Control over IP addresses in the industry is associated not only with the formal implementation of Roskomnadzor’s requirements, but also with the response to network attacks. Data helps to quickly find sources of malicious traffic, localize suspicious activity and fight spam. In Rostelecom reported that they know about the mailing of the regulator and have already carried out the necessary improvements in the network.
The transmission of information can be used not only to respond to DDoS attacks. The interlocutor of Izvestia, close to one of the operators, said that the data also allows you to determine whether the subscriber uses a VPN. The telecom industry separately notes the role of IPv6: support for the protocol is more often used by paid VPN services, and the scheme with a double stack allows the blocking bypass program to connect along two protocols at once - IPv4 and IPv6. For the operator, such configuration means more session data and more parameters to be recorded and transmitted on request.
For non-compliance with the requirements, operators may face administrative fines. Violation of the order may fall under different compositions of administrative offenses, depending on the circumstances. The first failure to provide information can cost the company in the amount of up to 500 thousand rubles, repeated violation - up to 1 million rubles. Additionally, the article of the Code of Administrative Offenses on conducting entrepreneurial activity in violation of the terms of the license may be applied. The norm provides for a warning or a fine for legal entities up to 40 thousand rubles.
For operators, the new requirements are becoming a separate operational task. Information on the change of IP-addresses needs to be collected, structured and promptly transmitted to the regulator, and for such work requires technical systems, server equipment and employees.
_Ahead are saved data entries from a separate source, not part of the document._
-- ==== Sys2Proof/Laws/Ops.lean ====
section
/-! SUPPORT. Once for each shared operation, everything that it can do: block moves of memory, event records and faults,
scratchpad accesses, semaphores, waits, the checks and the issue of a command, vector results. -/
namespace Sys2Proof.Machine

/-! Block moves keep the canonical form and move what they say. -/

theorem shift_wf (m : SMap Byte) (f : Nat → Nat) (p : Nat × Byte → Bool) (h : Memory.wf m = true)
    (hf : ∀ e ∈ m, ∀ e' ∈ m, p e = true → p e' = true → e.1 < e'.1 → f e.1 < f e'.1) :
    Memory.wf ((m.filter p).map fun e => (f e.1, e.2)) = true := by
  have hw : SMap.wf 0 (m.filter p) = true := SMap.wf_filter 0 p m h
  rw [SMap.wf_iff] at hw
  refine (SMap.wf_iff 0 _).2 ⟨?_, ?_⟩
  · have h1 := hw.1
    rw [List.map_map, List.pairwise_map]
    rw [List.pairwise_map] at h1
    refine List.Pairwise.imp_of_mem ?_ h1
    intro a b ha hb hab
    have ha' := List.mem_filter.1 ha
    have hb' := List.mem_filter.1 hb
    exact hf a ha'.1 b hb'.1 ha'.2 hb'.2 hab
  · intro e he
    obtain ⟨x, hx, rfl⟩ := List.mem_map.1 he
    exact hw.2 x hx

/-- Entries whose numbers f moves without joining any two hold what they held. -/
theorem get_shift (m : SMap Byte) (f : Nat → Nat) (p : Nat → Bool) (k : Nat) (hk : p k = true)
    (hf : ∀ x, p x = true → f x = f k → x = k) :
    SMap.get 0 ((m.filter fun e => p e.1).map fun e => (f e.1, e.2)) (f k) = SMap.get 0 m k := by
  induction m with
  | nil => rfl
  | cons e t ih =>
    obtain ⟨a, v⟩ := e
    by_cases ha : a = k
    · subst ha
      simp [hk]
    · cases hp : p a
      · simpa [hp, ha] using ih
      · have hne : f a ≠ f k := fun c => ha (hf a hp c)
        simpa [hp, ha, hne] using ih

theorem moveMem_wf (s : State) (a b n : Nat) (h : Memory.wf s.mem = true) : Memory.wf (s.moveMem a b n).mem = true := by
  have hs : Memory.wf (shifted s.mem a n b) = true := by
    refine shift_wf s.mem (fun x => x - a + b) _ h ?_
    intro e _ e' _ hp hp' hlt
    simp only [Bool.and_eq_true, decide_eq_true_eq] at hp hp'
    omega
  have keys : ∀ e ∈ shifted s.mem a n b, b ≤ e.1 ∧ e.1 < b + n := by
    intro e he
    obtain ⟨x, hx, rfl⟩ := List.mem_map.1 he
    have := (List.mem_filter.1 hx).2
    simp only [Bool.and_eq_true, decide_eq_true_eq] at this
    simp only
    omega
  refine SMap.wf_append 0 _ _ (SMap.wf_append 0 _ _ (SMap.wf_filter 0 _ _ h) hs ?_) (SMap.wf_filter 0 _ _ h) ?_
  · intro e he f hf
    have h1 : e.1 < b := by simpa using (List.mem_filter.1 he).2
    exact Nat.lt_of_lt_of_le h1 (keys f hf).1
  · intro e he f hf
    have h2 : b + n ≤ f.1 := by simpa using (List.mem_filter.1 hf).2
    rcases List.mem_append.1 he with he | he
    · have h1 : e.1 < b := by simpa using (List.mem_filter.1 he).2
      omega
    · have := keys e he
      omega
In one of the telecom companies, the additional need was estimated at about 20 people. For large operators, the load is distributed over existing infrastructure, and for small providers, the costs of equipment, integration and personnel can become a noticeable unplanned cost item.
The cost of fulfilling requirements may affect tariffs, market participants believe. Difficulty enhances dynamic addressing. Most home and mobile subscribers have no constant IP address: the address changes when reconnecting to the network, moving between base stations and planned management of address space from the provider. According to industry estimates, 25% to almost 60% of IP addresses regularly change key parameters. A large federal operator has the number of such events can reach hundreds of thousands per day, so manual processing of such changes is almost impossible.
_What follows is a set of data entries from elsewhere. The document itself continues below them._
theorem witness_matrix_completions :
    let s := withMe fun e => { e with pass := some somePass, drs := [{ (drain (.drn 4 0 0 0 0 0 0)) with read := false }] }
    let t := withMe fun e => { e with
      nld := some { someNld with pos := 1 }
      aclrs := [{ op := .aclr 3, addr := 3, issue := 0, due := 0 }]
      cblds := [{ cb := 2, issue := 0, base := 0x1FFFE0, slen := 0x3F, scale := 0x3F800000, due := 0 }]
      rstats := [{ op := .rstat 448 63 0 15, addr := 448, issue := 0, due := 0, id := 1 }] }
    s.cl.me.pass = some somePass ∧ (∀ j ∈ s.cl.me.drs, j.read = true ∨ somePass.id ≤ j.pass) ∧
    someNld.count = 1 ∧ someNld.issue + 4 + (someNld.count + 255) / 256 ≤ 5 ∧ t.cl.me.aclrs.length = 1 ∧
    t.badRead (t.spad 0x1FFFE0) 32 = none ∧
    (∀ i ≤ 63, t.badRead (t.accAddr ((448 + i) / 64) ((448 + i) % 64) 0) (4 * 16) = none) := by decide +kernel

theorem witness_pair_units :
    let b := peJob (.psets 0 0 2 0 0 0 1) 2 false
    let c := peJob (.paclr 0 7) 0 false
    let s := withPe (some b)
    s.cl.pe.job = some b ∧ b.isIndex = false ∧ s.blockCause b = none ∧ b.at_ + s.blockCost b ≤ s.cyc ∧ b.sat = false ∧
    c.groupCycle < s.cyc ∧ c.i < c.indices ∧ (peJob (.psets 0 0 2 0 0 0 0) 2 true).fin = true ∧
    (peJob (.psets 0 0 2 0 0 0 0) 2 true).at_ ≤ s.cyc := by decide +kernel

/-- Two results due for one register, and one not yet due. -/
def landing : State :=
  { busy with cl := { busy.cl with ve := { busy.cl.ve with
      pend := [{ dest := .lane 0 9 0, val := 1, due := 0 }, { dest := .lane 0 9 0, val := 2, flags := 1, due := 0 },
        { dest := .lane 0 9 1, val := 3, due := 9 }] } } }

theorem witness_results_land : (∀ p ∈ landing.cl.ve.pend, p.due ≤ landing.cyc → p.dest ≠ .lane 0 9 1) ∧
    (∀ p ∈ landing.cl.ve.pend, p.due ≤ landing.cyc → p.dest = .lane 0 9 0) ∧
    (∀ q ∈ landing.cl.ve.pend.drop 2, ¬ q.due ≤ landing.cyc) := by decide

/-! The stream array, drains and pairs. -/

/-- A pass of one row, one column and one inner index, with the stream length l and early stop n. -/
def smallPass (l : Word32) (n phase : Nat) : PassSt :=
  { somePass with
    cfg := [(0, l)], stop := n, phase := phase
    west := some { kind := 0, base := 0, eps := 0, rows := 1, pitch := 1, fmt := 0, rnd := 0, cb := 0, skw := none } }

/-- A pass that streams: packed with P = 2 and D = 1, and one outer index after another with P = D = 7. -/
theorem witness_pass_counts : (∀ l : Word32, ∀ n, let p := smallPass l n 2
      p.phase = 2 ∧ p.stop = n ∧ p.c 0 0x3F = l ∧ p.outer = 0 ∧ p.kstep = 0 ∧ p.cnt = [] ∧ p.k = 1 ∧ p.rows = 1 ∧ p.c0 = 0 ∧
      p.c1 = 0) ∧
    0x0A % 8 + 0x0A / 8 % 8 ≤ 7 ∧ ¬ 0x3F % 8 + 0x3F / 8 % 8 ≤ 7 :=
  ⟨fun _ _ => ⟨rfl, rfl, rfl, rfl, rfl, rfl, rfl, rfl, rfl, rfl⟩, by decide, by decide⟩

/-- A pass in setup: raw codes 1 and 5 (P = 1 admits levels 0 and 1), and elements that convert or go out. -/
def settingUp (p : PassSt) (raw : Nat) : State := (withMe fun e => { e with pass := some p }).wrLE (winBase 0 + offSpad) 4 raw

def okE {α : Type} (r : Except Trap α) : Bool := match r with | .ok _ => true | .error _ => false

theorem witness_pass_setup :
    (let p := smallPass 1 0 1
     let s := settingUp p 1
     s.cl.me.pass = some p ∧ p.phase = 1 ∧ (p.rows + (p.c1 - p.c0 + 1)) * p.k = 2 ∧ p.setup = 0 ∧ okE (s.setupElem p 0) = true ∧
       okE (s.setupElem p 1) = true ∧ s.bad = [] ∧ 0 < p.rows * p.k ∧ p.rows * p.k ≤ 1 ∧ okE ((settingUp p 5).setupElem p 0) = false) ∧
    (let b : WestBind := { kind := 1, base := 0, eps := 0, rows := 1, pitch := 1, fmt := 7, rnd := 0, cb := 0, skw := none }
     let p := { smallPass 0x3F 0 1 with west := some b }
     okE ((settingUp p 0x3F800000).convElem true (p.conv b) 0 0 0 none false 0) = true ∧
     okE ((settingUp p 0x7F800000).convElem true (p.conv b) 0 0 0 none false 0) = false) := by decide +kernel

theorem witness_edge_conversion : fval 0x3F800000 = .fin false (2 ^ 23) (-23) ∧
    (let b := { (withMe id).cl.me with cb := [(0, { codes := [(3, 7)], flags := 2 })] }
     let c (kind : Nat) : Conv :=
       { kind := kind, fmt := 7, rnd := 0, cb := 0, slen := 0x3F, scale := 0x3F800000, key := 0, csid := 0, ctid := 0 }
     (c 0).kind = 0 ∧ (c 1).kind = 1 ∧ (c 2).kind = 2 ∧ ((c 2).code b 0 3).2 = none ∧ ((c 2).code b 0 1).2.isSome = true ∧
     ((c 1).code b 0 0x7F800000).2.isSome = true) ∧
    (let s (n : Nat) : State := (withMe id).wrLE (winBase 0 + offSpad) 8 (n * 2 ^ 32 + 1)
     (s 0).rdLE ((s 0).spad 4) 4 < (s 0).rdLE ((s 0).spad 0) 4 ∧ (s 1).rdLE ((s 1).spad 0) 4 ≤ (s 1).rdLE ((s 1).spad 4) 4 ∧
     0 + (s 0).ahead true (some 0) + ((s 0).cl.me.later.filter (·.1 == 0)).length < 1) := by
  decide +kernel

theorem witness_shadow_load :
    (let j := { someNld with op := .nld 0 0 0 0 0 0 }
     let s := withMe fun e => { e with nld := some j }
     s.cl.me.nld = some j ∧ min j.count (256 * (4 - j.issue - 3)) - j.pos = 1 ∧ s.bad = [] ∧ j.base + j.eps + 0 < 2 ^ 21 ∧
     s.badWrite (winBase s.cur + offShadow) 1 = none ∧
     okE (s.convElem false j.conv j.base (j.eps + j.pos) 0 j.skn (s.passFirst j) j.baddr) = true) ∧
    (let j := { someNld with op := .nld 0 1 7 0 0 0 }
     let s := (withMe fun e => { e with nld := some j }).wrLE (winBase 0 + offSpad) 4 0x7F800000
     s.cl.me.nld = some j ∧ okE (s.convElem false j.conv j.base (j.eps + j.pos) 0 j.skn (s.passFirst j) j.baddr) = false) := by
  decide +kernel

theorem witness_drain_rows :
    (let j : DrJob := { (drain (.drn 4 1 0 0 0 0 0)) with start := some 0 }
     j.read = false ∧ j.start = some 0 ∧ j.row = 0 ∧ j.mag = 0 ∧ j.sat = false ∧ 0 + 16 ≤ 16 ∧
       (withMe id).badRead ((withMe id).accAddr (j.addr % 16) 0 0) 0x10000 = none) ∧
    ({ (drain (.drv 1 0 0)) with start := some 0 } : DrJob).op = .drv 1 0 0 := by decide +kernel

theorem witness_pair_arithmetic :
    (let w := (withPe none).rdLE ((withPe none).pmem 0x18000) 8
     w / 2 ^ 40 % 2 ^ 10 + 1 < 0 / 2 ^ (w / 2 ^ 34 % 2 ^ 6) + 2) ∧
    (let s := (withPe none).wrLE ((withPe none).pmem 0x18000) 8 (2 ^ 40)
     let w := s.rdLE (s.pmem 0x18000) 8
     0 / 2 ^ (w / 2 ^ 34 % 2 ^ 6) + 2 ≤ w / 2 ^ 40 % 2 ^ 10 + 1) ∧
    (1 : Nat) ≠ 2 ∧ (peJob (.psets 0 0 3 0 0 1 1) 2 false).half = true ∧ ((withPe none).prec 0 1).fixed = false ∧
    (let s := (withPe none).wrLE ((withPe none).spad 0) 4 1
     s.rdLE (s.spad 4) 4 < s.rdLE (s.spad 0) 4 ∧ (withPe none).rdLE ((withPe none).spad 0) 4 ≤ (withPe none).rdLE ((withPe none).spad 4) 4) := by
  decide +kernel

theorem witness_pair_causes :
    (let j := peJob (.pcell 0 0 2 0 0 63) 0 false
     let s := withPe (some j)
     j.trapAt = none ∧ j.isIndex = false ∧ j.fin = false ∧ j.level = 0 ∧ j.at_ ≤ s.cyc ∧ s.hdrBad j = none) ∧
    (let j := peJob (.psets 0 0 2 0 0 0 1) 2 false
     let s := { (withPe (some j)) with bad := [(withPe none).spad 0 / 8] }
     j.level = 2 ∧ (s.blockCause j).isSome = true ∧ j.at_ ≤ s.cyc) ∧
    (let j := { peJob (.psets 0 0 2 0 0 0 1) 2 false with trapAt := some 100 }
     (∃ c ∈ j.trapAt, c ≤ (withPe (some j)).cyc) ∧ (withPe (some j)).cl.flt.valid = false) ∧
    (let j := { peJob (.pcidx 0 7) 0 false with cfg := (10, 0x1000) :: (withPe none).cl.pe.cfg }
     let s := withPe (some j)
     j.groupCycle < s.cyc ∧ j.i < j.indices ∧ s.bad = [] ∧ j.cf 6 + 16 * (0 + j.groupLeft) ≤ j.cf 10 + 4 * 0) := by
  decide +kernel

theorem witness_configuration : let e := (withMe fun e => { e with
      cfgP := [(3, 5), (3, 7)], pcfgP := [(4, 9)], bindP := [(true, some 16), (false, none)] }).cl.me
    e.cfgP = [(3, 5)] ++ (3, 7) :: [] ∧ (∀ w ∈ e.cfgP, w.1 ≠ 4) ∧ e.pcfgP = [] ++ (4, 9) :: [] ∧
    e.bindP = [] ++ (true, some 16) :: [(false, none)] ∧ (∀ w ∈ [(false, (none : Option Nat))], w.1 ≠ true) := by decide

theorem witness_loop_offsets : (1 : BitVec 10) ≠ 0 ∧ (1 : BitVec 8) ≠ 0 ∧ (⟨8, [0, 1]⟩ : Imm 13).ext.length ≤ 2 ∧
    ∀ n ∈ [10, 14, 16, 48], (BitVec.ofNat 13 n).toNat = n ∧ (0 : BitVec 3).toNat = 0 := by decide
/-- A shape in the data scratchpad at base b: format f, e0 by e1 elements, rows s1 elements apart. -/
def padShape (f b e0 e1 s1 : Nat) : List Nat := [2 ^ 63 + f * 2 ^ 59 + b, (e0 - 1) + (e1 - 1) * 2 ^ 16, s1, 0]

/-- Shape registers 0 and 1, configuration, and one page of the die pool at virtual 0. -/
def xWith (a d : List Nat) (cfg : SMap Word64) : State :=
  { (inStr .x) with
    cl := { busy.cl with xe := { cfg := cfg, sh := (a ++ d).zipIdx.map fun e => (e.2, .ofNat 64 e.1) } }
    dies := [(0, { present := true, tlb := [{ root := 0, vbase := 0, size := 65536, phys := 0x4000000, perm := 3 }] })] }

/-- What a command over local shapes needs to issue. -/
def canIssue (s : State) (src dst : List Shape) : Bool :=
  match s.sides src dst with
  | .ok (ps, pd) => decide ((distinctPages (ps ++ pd)).length ≤ 128) && decide ((s.cl.chan 0).inFlight < 16) &&
      !s.overPinned ((distinctPages (ps ++ pd)).map (·.2))
  | .error _ => false

def legalB (sh : Shape) : Bool :=
  decide (sh.fmt < 12) && !sh.mbz && decide (sh.count ≤ 2 ^ 32) && (decide (sh.bits < 8) || sh.base % (sh.bits / 8) == 0) &&
    (!sh.loc || (decide (sh.base < 2 ^ 21) && decide (0 ≤ sh.loByte) && decide (sh.hiByte < 2 ^ 21)))

theorem legalB_iff (sh : Shape) (h : legalB sh = true) : sh.legal := by
  simp only [legalB, Bool.and_eq_true, decide_eq_true_eq, Bool.not_eq_true', Bool.or_eq_true, beq_iff_eq] at h
  obtain ⟨⟨⟨⟨h1, h2⟩, h3⟩, h4⟩, h5⟩ := h
  refine ⟨h1, h2, h3, fun hb => ?_, fun hl => ?_⟩
  · rcases h4 with h4 | h4
    · omega
    · exact h4
  · rcases h5 with h5 | h5
    · simp_all
    · exact ⟨h5.1.1, h5.1.2, h5.2⟩

/-- COPY, XPOSE, CVT, DECODE of shapes that end at the last byte of the scratchpad. -/
theorem witness_copies :
    let a := shapeOf ((padShape 2 (2 ^ 21 - 24) 2 3 2).map (.ofNat 64))
    let d := shapeOf ((padShape 2 0 3 2 3).map (.ofNat 64))
    let b := shapeOf ((padShape 3 0 6 1 0).map (.ofNat 64))
    let s := xWith (padShape 2 (2 ^ 21 - 24) 2 3 2) (padShape 2 0 3 2 3) []
    s.ctx.str = .x ∧ shapeOf (s.shapeW 0) = a ∧ shapeOf (s.shapeW 1) = d ∧ legalB a = true ∧ legalB d = true ∧ legalB b = true ∧
    a.count = d.count ∧ a.bits = d.bits ∧ d.e0 = a.e1 ∧ d.e1 = a.e0 ∧ d.e2 = a.e2 ∧ d.e3 = a.e3 ∧ a.fmt ≤ 9 ∧ d.fmt ≤ 9 ∧
    b.count = d.count ∧ a.bits ≠ b.bits ∧ b.fmt = 3 ∧ canIssue s [a] [d] = true ∧
    (shapeOf ((padShape 9 0 8 1 0).map (.ofNat 64))).fmt = 9 ∧
    (∀ q ∈ codeChecks s (shapeOf ((padShape 11 0 6 1 0).map (.ofNat 64))), q.1 = false) := by decide +kernel

/-- Loads that end at the last byte, and regions of one tile. -/
theorem witness_loads_tiles :
    let a := shapeOf ((padShape 3 0 32 1 0).map (.ofNat 64))
    let t := shapeOf ((padShape 2 0 1024 1 0).map (.ofNat 64))
    let g : Word64 := .ofNat 64 (0 * 2 ^ 42 + 8192 * 2 ^ 21 + (2 ^ 21 - 8192))
    let s := xWith (padShape 3 0 32 1 0) (padShape 2 0 1024 1 0) [(6, g)]
    legalB a = true ∧ a.fmt = 3 ∧ 0x3FE0 % 32 = 0 ∧ a.count % 32 = 0 ∧ 0x3FE0 + a.count ≤ 0x4000 ∧ canIssue s [a] [] = true ∧
    legalB t = true ∧ t.bits = 32 ∧ t.count % 1024 = 0 ∧ s.xcf 6 = g ∧ ¬ (crgnTiles g = 1 ∧ crgnLen g = 0) ∧
    0 + t.count / 1024 ≤ crgnTiles g ∧ crgnBase g + crgnLen g ≤ 2 ^ 21 ∧ canIssue s [t] [] = true := by decide +kernel

/-- A channel with sixteen transfers in flight; a page that nothing maps. -/
def someXfer (i : Instr) : Transfer := { id := 1, op := i, issue := 0, start := 0, least := 0, baddr := 0 }
def withChan (l : List Transfer) (s : State) : State := { s with cl := s.cl.setChan 0 { q := l } }

theorem witness_issue_stops :
    ¬ ((withChan (List.replicate 16 (someXfer .nop)) busy).cl.chan 0).inFlight < 16 ∧
    (match busy.sides [shapeOf [0, 0, 0, 0]] [] with | .error _ => true | .ok _ => false) = true := by decide +kernel

/-- SEND to the die's own cluster 1, RECV, and an atomic on the pool. -/
theorem witness_exchange :
    let a := shapeOf ((padShape 3 0 64 1 0).map (.ofNat 64))
    let s := xWith (padShape 3 0 64 1 0) [] []
    let r : Word64 := .ofNat 64 (0 * 2 ^ 30 + 1 * 2 ^ 26 + 5 * 2 ^ 21 + (2 ^ 21 - 64))
    let p : PlanEnt := { start := 0, len := 1, cl := 0, ch := 0, ddie := 0, dcl := 1, slack := false, bytes := 64 }
    legalB a = true ∧ r.toNat / 2 ^ 36 = 0 ∧ r.toNat % 2 ^ 21 + a.bytes a.count ≤ 2 ^ 21 ∧
    (s.die (r.toNat / 2 ^ 30 % 64)).present = true ∧ (s.hops s.curDie (r.toNat / 2 ^ 30 % 64)).isSome = true ∧
    canIssue s [a] [] = true ∧ s.cl.locked = false ∧ s.plan = [] ∧
    ({ s with jobs := [{ (job []) with plans := [(0, [p])] }] } : State).plan = [p] ∧
    (s.cl.xb 31).state ≠ .armed ∧ (8 : Word32) ≠ 0 ∧ (withXb { state := .armed } false).cl.xb 3 = { state := .armed } ∧
    (65528 : Nat) % 8 = 0 ∧ (2 ^ 21 - 8) % 8 = 0 ∧
    (match s.checkPages (fun _ => .ramo true) [] [65528] with
     | .ok pd => decide ((distinctPages pd).length ≤ 128) && !s.overPinned ((distinctPages pd).map (·.2))
     | .error _ => false) = true := by decide +kernel

theorem witness_copy_registers : let s := inStr .x
    s.ctx.str = .x ∧ (1 = 1 ∧ (128 : Nat) % 8 = 0) ∧ (5 = 5 ∧ 2 ^ 21 / 2 ^ 21 % 2 ^ 10 ≠ 0) ∧ (6 ≤ 9 ∧ 2 ^ 54 / 2 ^ 54 ≠ 0) ∧
    ¬ (127 % 8 = 0 ∨ 128 ≤ 127) ∧ ¬ (64 * 2 ^ 21 + 64) / 2 ^ 54 ≠ 0 ∧ (7 : BitVec 6).toNat < 8 ∧
    (∀ t ∈ (s.cl.chan 0).q, t.issue ≠ s.cyc) ∧ s.cl.x.wait = none ∧
    ((s.cl.chan 0).wmark - ((s.cl.chan 0).nextId - 1)).toNat < 2 ^ 31 ∧
    2 ^ 31 ≤ ((s.cl.chan 0).wmark - (({ (s.cl.chan 0) with nextId := 2 } : Chan).nextId - 1)).toNat ∧ s.cl.locked = false := by
  decide +kernel

/-- A COPY at work, and finished. -/
def copyXfer (fin : Bool) : Transfer :=
  { someXfer (.copy 0 1 0 0 0 ⟨0, []⟩) with
    src := (padShape 2 0 4 1 0).map (.ofNat 64), dst := (padShape 2 (2 ^ 21 - 16) 4 1 0).map (.ofNat 64), fin := fin, due := some 3 }

theorem witness_transfer_completion : let t := copyXfer true
    let s := withChan [t, { copyXfer false with id := 2 }] (inStr .x)
    s.xferOf s.cur 0 1 = some t ∧ t.done = false ∧ t.fin = true ∧ t.out = [] ∧ t.heldW = [] ∧ t.start + t.least ≤ s.xnow ∧ t.failed = none ∧
    (s.cl.chan 0).q = [t, { copyXfer false with id := 2 }] ∧
    (let u := withChan [{ copyXfer false with id := 2 }, t] (inStr .x)
     u.xferOf u.cur 0 1 = some t ∧ ({ t with failed := some (1, 2) } : Transfer).failed ≠ none) ∧
    (let v : State := { s with cl := { s.cl with locked := true, taskcyc := 3 } }
     v.cl.locked = true ∧ (∃ d ∈ t.due, d ≤ v.cyc) ∧ (∃ d ∈ t.due, ({ v with cl := { v.cl with taskcyc := 2 } } : State).cyc < d)) := by
  decide +kernel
Technically, it is possible to meet the requirements, but operators with millions of dynamic sessions will need automated data exchange systems with the regulator. Such a task can be especially sensitive for small and medium-sized providers: you will have to purchase equipment, adjust the accounting of changes, attract integrators and support data transmission in a short time. If Roskomnadzor requests information at specific addresses, the operator must meet not in one day, but in one hour.
A separate problem is related to the geographical binding of IP addresses. Roskomnadzor demands to indicate not not only the region, but also a specific municipal district or urban district where addresses are used. Unlike phone numbers, IP addresses do not have a permanent binding to the territory. One network address can be used today in Novosibirsk, and later in Petrozavodsk. Because of this mobility, operators will have to maintain a large and rapidly changing data array. The industry believes that such a base will increase costs and create a new potential point of vulnerability: when leaking information about addresses, sessions and places of use may be sensitive to operators and subscribers.